A modern rite of passage is any transition that reshapes identity, whether society

formally acknowledges it or not. They ask us to pause, witness ourselves, and choose

how we understand our place in the world. They invite us to step out of the ordinary and

into the extraordinary.


The First Threshold in a Rite of Passage

From the moment a child arrives, life is already full of initiations:

·         The first breath

·         A person becoming a parent

·         A family forming or shifting shape

·         A name spoken aloud for the first time

In modern life, these beginnings might be marked with baby blessings, naming

ceremonies, adoption celebrations, or quiet rituals at home. They remind us that every

new life—and every new role—deserves to be recognized, welcomed, and held as

sacred.

 

A Crossing Blessing

May your next threshold meet you kindly.

May it open like a small light in the palm of your hand,

steady enough to guide you,

soft enough not to startle what is still tender within you.

 

May you feel the ground beneath your feet—

the old stories loosening,

 

the new ones humming just beyond your knowing.

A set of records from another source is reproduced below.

-- ==== Sys2Proof/Machine/Tray.lean ====
section
/-! DEFINITION. The tray bus (chapter 17): transfers and their order, arbitration and the target, stuck buses, alerts, fixture
identities. -/

namespace Sys2Proof.Machine

open Sys2Proof

/-! ### Shared operations -/

/-- The port is enabled and driven (R618, Table 02-11). -/
def State.portOn (s : State) (p : Fin 4) : Bool := s.bit (trA p 0) 3 && modeUp s.mode.mode

/-- BUSLOCK (Table 17-10). -/
def State.busLock (s : State) (p : Fin 4) : Bool := s.bit (trA p 0x84) 1

/-- tBUF in ns at the port's speed (R619). -/
def tBuf : Nat → Nat
  | 0 => 4700 | 1 => 1300 | _ => 500

/-- The bus is free (R619). -/
def State.busFree (s : State) (p : Fin 4) : Bool := (s.port p).active.isNone && decide ((s.port p).freeT ≤ s.now)

/-- At a bus-free point what was written to TRAY_CFG takes effect (R637). -/
def State.atFree (s : State) (p : Fin 4) : State := if s.busFree p then s.takeCfg p else s

/-- The bus was in use up to now: it is free `wait` ns later (R619). -/
def State.busUsed (s : State) (p : Fin 4) (wait : Nat) : State := s.onPort p (fun t => { t with freeT := s.now + wait })

/-- A STOP was seen now (R619). -/
def State.stopSeen (s : State) (p : Fin 4) : State := s.busUsed p (tBuf (s.fld (trA p 0) 0 2))

/-- Eight words from 32 bytes, at the data registers of a port. -/
def State.putWords (s : State) (a : Nat) (bs : List Byte) : State :=
  (List.range 8).foldl (fun s i => s.setReg (a + 4 * i) (numAt bs (4 * i) 4)) s

/-- The bytes that eight data registers hold. -/
def State.getWords (s : State) (a : Nat) : List Byte := ((List.range 8).map (fun i => leBytes 4 (s.reg (a + 4 * i)))).flatten

/-- A transfer started through TRAY_XCTL ends (Table 17-5). `data` are the bytes that went over the bus: those read, when RLEN is not 0,
else those written (DEDUCED, log entry 49). -/
def State.xferEnd (s : State) (p : Fin 4) (result : Nat) (data : List Byte) : State :=
  let s := if s.fld (trA p 4) 16 6 = 0 ∨ data.isEmpty then s else s.putWords (trA p 0x20) (putAt (s.getWords (trA p 0x20)) 0 (data.take 32))
  let s := s.setReg (trA p 8) (3 + 16 * result + 256 * Nat.min data.length 63 + 65536 * s.fld (trA p 8) 16 3)
  s.onPort p (fun t => { t with xferReq := false, abort := false })

/-- The alert read of R629 ended. What the other alerting targets then do to ALERT_N is free (DEDUCED, log entry 49). -/
def State.alertRead (s : State) (p : Fin 4) (ans : Option Nat) : State :=
  match ans with
  | some a =>
    let (n, s) := s.draw
    let w := trA p 0x80
    let s := ((s.setFld w 8 7 a).bump w 16 16).setFld w 0 1 (n % 2)
    s.onPort p (fun t => { t with round := true, alertT := some s.now })
  | none => (s.setBit (trA p 0x80) 1).onPort p (fun t => { t with round := false, alertT := some s.now })

/-- The channels mapped to an identity (R630). -/
def State.fixChans (s : State) (p : Fin 4) (addr ofs : Nat) : List ChanNo :=
  allChans.filter (fun c =>
    let w := s.reg (0x080400 + 4 * c.val)
    w.testBit 2 && bitsOf w 0 2 == p.val && bitsOf w 3 7 == addr && bitsOf w 16 8 == ofs)

/-- A cell change on a member of a gang is declared for the gang, through its leader, once the Steward cores run (R633), by the part that
holds the Pipe (R634). -/
def State.declareChange (s : State) (c : ChanNo) (why : Nat) : State :=
  if !s.holdsPipe then s
  else if s.stewardOn then s.cellChange (s.leaderOf c) why
  else s.onBoard (fun b => { b with found := b.found ++ [(c.val, why)] })

/-- One channel of an identity that was read (R632, R342). -/
def State.fixOne (s : State) (c : ChanNo) (v : Nat) (first : Bool) : State :=
  let a := 0x080400 + 4 * c.val
  let known := s.bit a 24
  let old := s.fixId c
  let s := (s.setReg (0x080500 + 8 * c.val) (v % 2 ^ 32)).setReg (0x080504 + 8 * c.val) (v / 2 ^ 32)
  let s := (s.setFld a 24 1 1).setFld a 25 1 0
  if known then (if old = v then s else s.declareChange c 1)
  else if first && (s.chan c).resume && (s.chan c).est.fixId != v then s.declareChange c 2
  else s

/-- A fixture identity read ended (R632). -/
def State.identityEnd (s : State) (p : Fin 4) (addr ofs : Nat) (val : Option Nat) : State :=
  let cs := s.fixChans p addr ofs
  let t := s.port p
  let rest := t.fails.filter (fun x => !(x.1 == addr && x.2.1 == ofs))
  match val with
  | some v =>
    let first := !t.firstDone.contains (addr, ofs)
    let s := s.forChans cs (fun c s => s.fixOne c v first)
    s.onPort p (fun t => { t with fails := rest, firstDone := if first then (addr, ofs) :: t.firstDone else t.firstDone })
  | none =>
    let n := ((t.fails.find? (fun x => x.1 == addr && x.2.1 == ofs)).map (fun x => x.2.2)).getD 0 + 1
    let s := s.onPort p (fun t => { t with fails := (addr, ofs, Nat.min n 3) :: rest })
    if n = 3 then
      let s := s.forChans cs (fun c s => s.setFld (0x080400 + 4 * c.val) 25 1 1)
      (s.setBit (trA p 0x84) 2).fault 0x04 0x03
    else s

/-- The job of a port ends with a result (R620, R621, R623, R637). -/
def State.jobEnd (s : State) (p : Fin 4) (j : TrayJob) (result : Nat) (data : List Byte) : State :=
  let s := (s.onPort p (fun t => { t with active := none, losses := 0 })).busUsed p
    (if result = 4 then 50000 else if result = 6 then 0 else tBuf (s.fld (trA p 0) 0 2))
  match j with
  | .xfer => s.xferEnd p (if (s.port p).abort then 7 else result) data
  | .alert =>
    if result = 0 then s.alertRead p (data.head?.map (fun b => b.toNat / 2))
    else if result = 1 then s.alertRead p none
    else s.onPort p (fun t => { t with round := false, alertT := some s.now })
  | .poll a o => s.identityEnd p a o (if result = 0 ∧ data.length = 8 then some (leNat data) else none)

/-- The highest-precedence transfer that waits (R620), taken out of the waiting ones (DEDUCED, log entry 49). -/
def State.nextJob (s : State) (p : Fin 4) : Option TrayJob × State :=
  let t := s.port p
  if t.alertReq then (some .alert, s.onPort p (fun t => { t with alertReq := false }))
  else if t.xferReq then (some .xfer, s.onPort p (fun t => { t with xferReq := false }))
  else
    match t.polls with
    | (a, o) :: l => (some (.poll a o), s.onPort p (fun t => { t with polls := l }))
    | [] => (none, s)

/-- A read of the alerting targets is due (R628, R629): at once on a free bus, with the answer it finds there, else before every other
transfer that waits (R620). A read under BUSLOCK ends the round. -/
def State.alertSeen (s : State) (p : Fin 4) (ans : Option Nat) : State :=
  let s := s.setBit (trA p 0x80) 0
  if !s.bit (trA p 0) 12 then s
  else if s.busLock p then s.onPort p (fun t => { t with round := false, alertT := some s.now })
  else if s.busFree p then (s.alertRead p ans).stopSeen p
  else s.onPort p (fun t => { t with alertReq := true })

/-- The target takes a write to OWNADDR (R625 to R627). -/
def State.mailbox (s : State) (p : Fin 4) (addr : Nat) (bytes : List Byte) (arb : Bool) : State :=
  if !s.bit (trA p 0) 11 ∨ s.fld (trA p 0) 4 7 ≠ addr ∨ bytes.isEmpty then s
  else if s.bit (trA p 0x40) 6 then s.setBit (trA p 0x40) 8
  else
    let b := bytes.take 32
    let s := s.putWords (trA p 0x60) b
    let s := (s.setFld (trA p 0x40) 0 6 b.length).setBit (trA p 0x40) 6
    if arb then s.setBit (trA p 0x40) 7 else s

/-! ### Rows -/

/-- GO (R620, R637): a write of GO while a transfer waits or runs is ignored and sets CFGERR. -/
def execGo (p : Fin 4) (s : State) : Out :=
  let st := s.fld (trA p 8) 0 2
  if st = 1 ∨ st = 2 then .next (s.setBit (trA p 0x84) 3)
  else .next ((s.setReg (trA p 8) 1).onPort p (fun t => { t with xferReq := true, abort := false }))

/-- ABORT (Table 17-4): a waiting transfer ends at once, a running one at its next byte boundary. -/
def execAbort (p : Fin 4) (s : State) : Out :=
  let t := s.port p
  if t.active = some .xfer then .next (s.onPort p (fun t => { t with abort := true }))
  else if t.xferReq then .next (s.xferEnd p 7 [])
  else .next s

/-- TRAY_TRANSFER_START (R619, R620): the bus is free and the waiting transfer of highest precedence starts; while BUSLOCK is set it
ends instead. -/
def execTrayTransferStart (p : Fin 4) (s : State) : Out :=
  let s := s.atFree p
  if !s.portOn p ∨ !(s.busLock p || s.busFree p) ∨ (s.port p).active.isSome then .next s
  else
    match s.nextJob p with
    | (some j, s) =>
      if s.busLock p then .next (s.jobEnd p j 6 [])
      else
        let s := s.onPort p (fun t => { t with active := some j })
        .next (if j = .xfer then s.setFld (trA p 8) 0 2 2 else s)
    | (none, s) => .next s

/-- TRAY_TRANSFER_END (R621, Table 17-5): the running transfer ends with its result. -/
def execTrayTransferEnd (p : Fin 4) (result : Fin 8) (data : List Byte) (s : State) : Out :=
  match (s.port p).active with
  | some j => .next (s.jobEnd p j result.val data)
  | none => .next s

/-- ARB_LOST (R624, R625): the loss is counted; the part may be the target of what goes on; the transfer starts again when the bus is
free, and ends after four losses. -/
def execArbLost (p : Fin 4) (addr : BitVec 7) (bytes : List Byte) (s : State) : Out :=
  match (s.port p).active with
  | some j =>
    let n := (s.port p).losses + 1
    let s := s.bump (trA p 0x84) 16 16
    let s := if j = .xfer then s.setFld (trA p 8) 16 3 n else s
    let s := (s.mailbox p addr.toNat bytes true).stopSeen p
    if 4 ≤ n then .next (s.jobEnd p j 3 [])
    else
      let s := s.onPort p (fun t => { t with active := none, losses := n })
      match j with
      | .xfer => .next ((s.setFld (trA p 8) 0 2 1).onPort p (fun t => { t with xferReq := true }))
      | .alert => .next (s.onPort p (fun t => { t with alertReq := true }))
      | .poll a o => .next (s.onPort p (fun t => { t with polls := (a, o) :: t.polls }))
  | none => .next s

/-- TRAY_TIMEOUT (R621, R622): SCL stayed low for 35 ms within a transfer; a target abandons its transfer. -/
def execTrayTimeout (p : Fin 4) (s : State) : Out :=
  match (s.port p).active with
  | some j => .next (((s.jobEnd p j 4 []).setBit (trA p 0x84) 0).fault 0x04 0x01)
  | none => .next s

/-- TRAY_STUCK (R623): the bus was stuck with no transfer running; `freed` says that nine pulses raised SDA. -/
def execTrayStuck (p : Fin 4) (freed : Bool) (s : State) : Out :=
  if !s.portOn p ∨ (s.port p).active.isSome ∨ s.busLock p then .next s
  else if freed then .next (s.stopSeen p)
  else .next (((s.setBit (trA p 0x84) 1).onPort p (fun t => { t with lockT := s.now })).fault 0x04 0x02)

/-- BUSLOCK_RETRY (R623): 1 s after the last recovery that failed (DEDUCED, log entry 49). -/
def execBuslockRetry (p : Fin 4) (freed : Bool) (s : State) : Out :=
  if !s.busLock p ∨ s.now < (s.port p).lockT + 1000000000 then .next s
  else if freed then .next ((s.setFld (trA p 0x84) 1 1 0).stopSeen p)
  else .next (s.onPort p (fun t => { t with lockT := s.now }))

/-- TARGET_WRITE (R626, R627): a write to a target address; a transfer of the part itself is never stored. -/
def execTargetWrite (p : Fin 4) (addr : BitVec 7) (bytes : List Byte) (s : State) : Out :=
  let s := s.atFree p
  if s.portOn p ∧ (s.port p).active.isNone then .next ((s.mailbox p addr.toNat bytes false).stopSeen p) else .next s

/-- RXNEW_CLEAR (R627): the mailbox takes the next write. -/
def execRxnewClear (p : Fin 4) (s : State) : Out := .next (s.setFld (trA p 0x40) 6 1 0)

/-- ALERT (R628, R629): ALERT_N was asserted for 10 µs; a new round begins with its first read. -/
def execAlert (p : Fin 4) (ans : Option (BitVec 7)) (s : State) : Out :=
  let s := s.atFree p
  if s.portOn p then .next (s.alertSeen p (ans.map BitVec.toNat)) else .next s

/-- ALERT_REREAD (R629): ALERT_N is still asserted 100 µs after an answer, or 1 s after the end of a round. -/
def execAlertReread (p : Fin 4) (ans : Option (BitVec 7)) (s : State) : Out :=
  let s := s.atFree p
  let t := s.port p
  match t.alertT with
  | some e =>
    if s.portOn p ∧ e + (if t.round then 100000 else 1000000000) ≤ s.now then .next (s.alertSeen p (ans.map BitVec.toNat)) else .next s
  | none => .next s

/-- IDPOLL (R632): after each interval, each distinct identity mapped to the port is due once. -/
def execIdpoll (p : Fin 4) (s : State) : Out :=
  let s := s.atFree p
  if !s.portOn p ∨ s.fld (trA p 0) 16 8 = 0 ∨ s.now < (s.port p).pollT + 100000000 * s.fld (trA p 0) 16 8 then .next s
  else
    let due := allChans.foldl (fun (l : List (Nat × Nat)) c =>
      let w := s.reg (0x080400 + 4 * c.val)
      let k := (bitsOf w 3 7, bitsOf w 16 8)
      if w.testBit 2 && bitsOf w 0 2 == p.val && !l.contains k then l ++ [k] else l) (s.port p).polls
    .next (s.onPort p (fun t => { t with polls := due, pollT := s.now }))

/-- IDENTITY_READ_DONE (R632): the running identity read ends; `val` is the value of a success. -/
def execIdentityReadDone (p : Fin 4) (addr ofs : Nat) (val : Option (BitVec 64)) (s : State) : Out :=
  if (s.port p).active = some (.poll addr ofs) then
    .next (((s.onPort p (fun t => { t with active := none, losses := 0 })).stopSeen p).identityEnd p addr ofs (val.map BitVec.toNat))
  else .next s

end Sys2Proof.Machine
end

May you trust the moment when breath becomes intention,

and intention becomes the first step forward.

 

May the unseen companions of your life—

memory, intuition, ancestors, the more‑than‑human world—

walk with you as you cross into the twinkle of the new.

May they remind you that you do not travel alone,

even when the path feels quiet.

 

May you enter this new chapter with presence,

with the courage to release what no longer fits,

and the grace to welcome what is arriving.

And may this crossing, however small or extraordinary,

be a blessing that carries you

toward the life that is calling your name.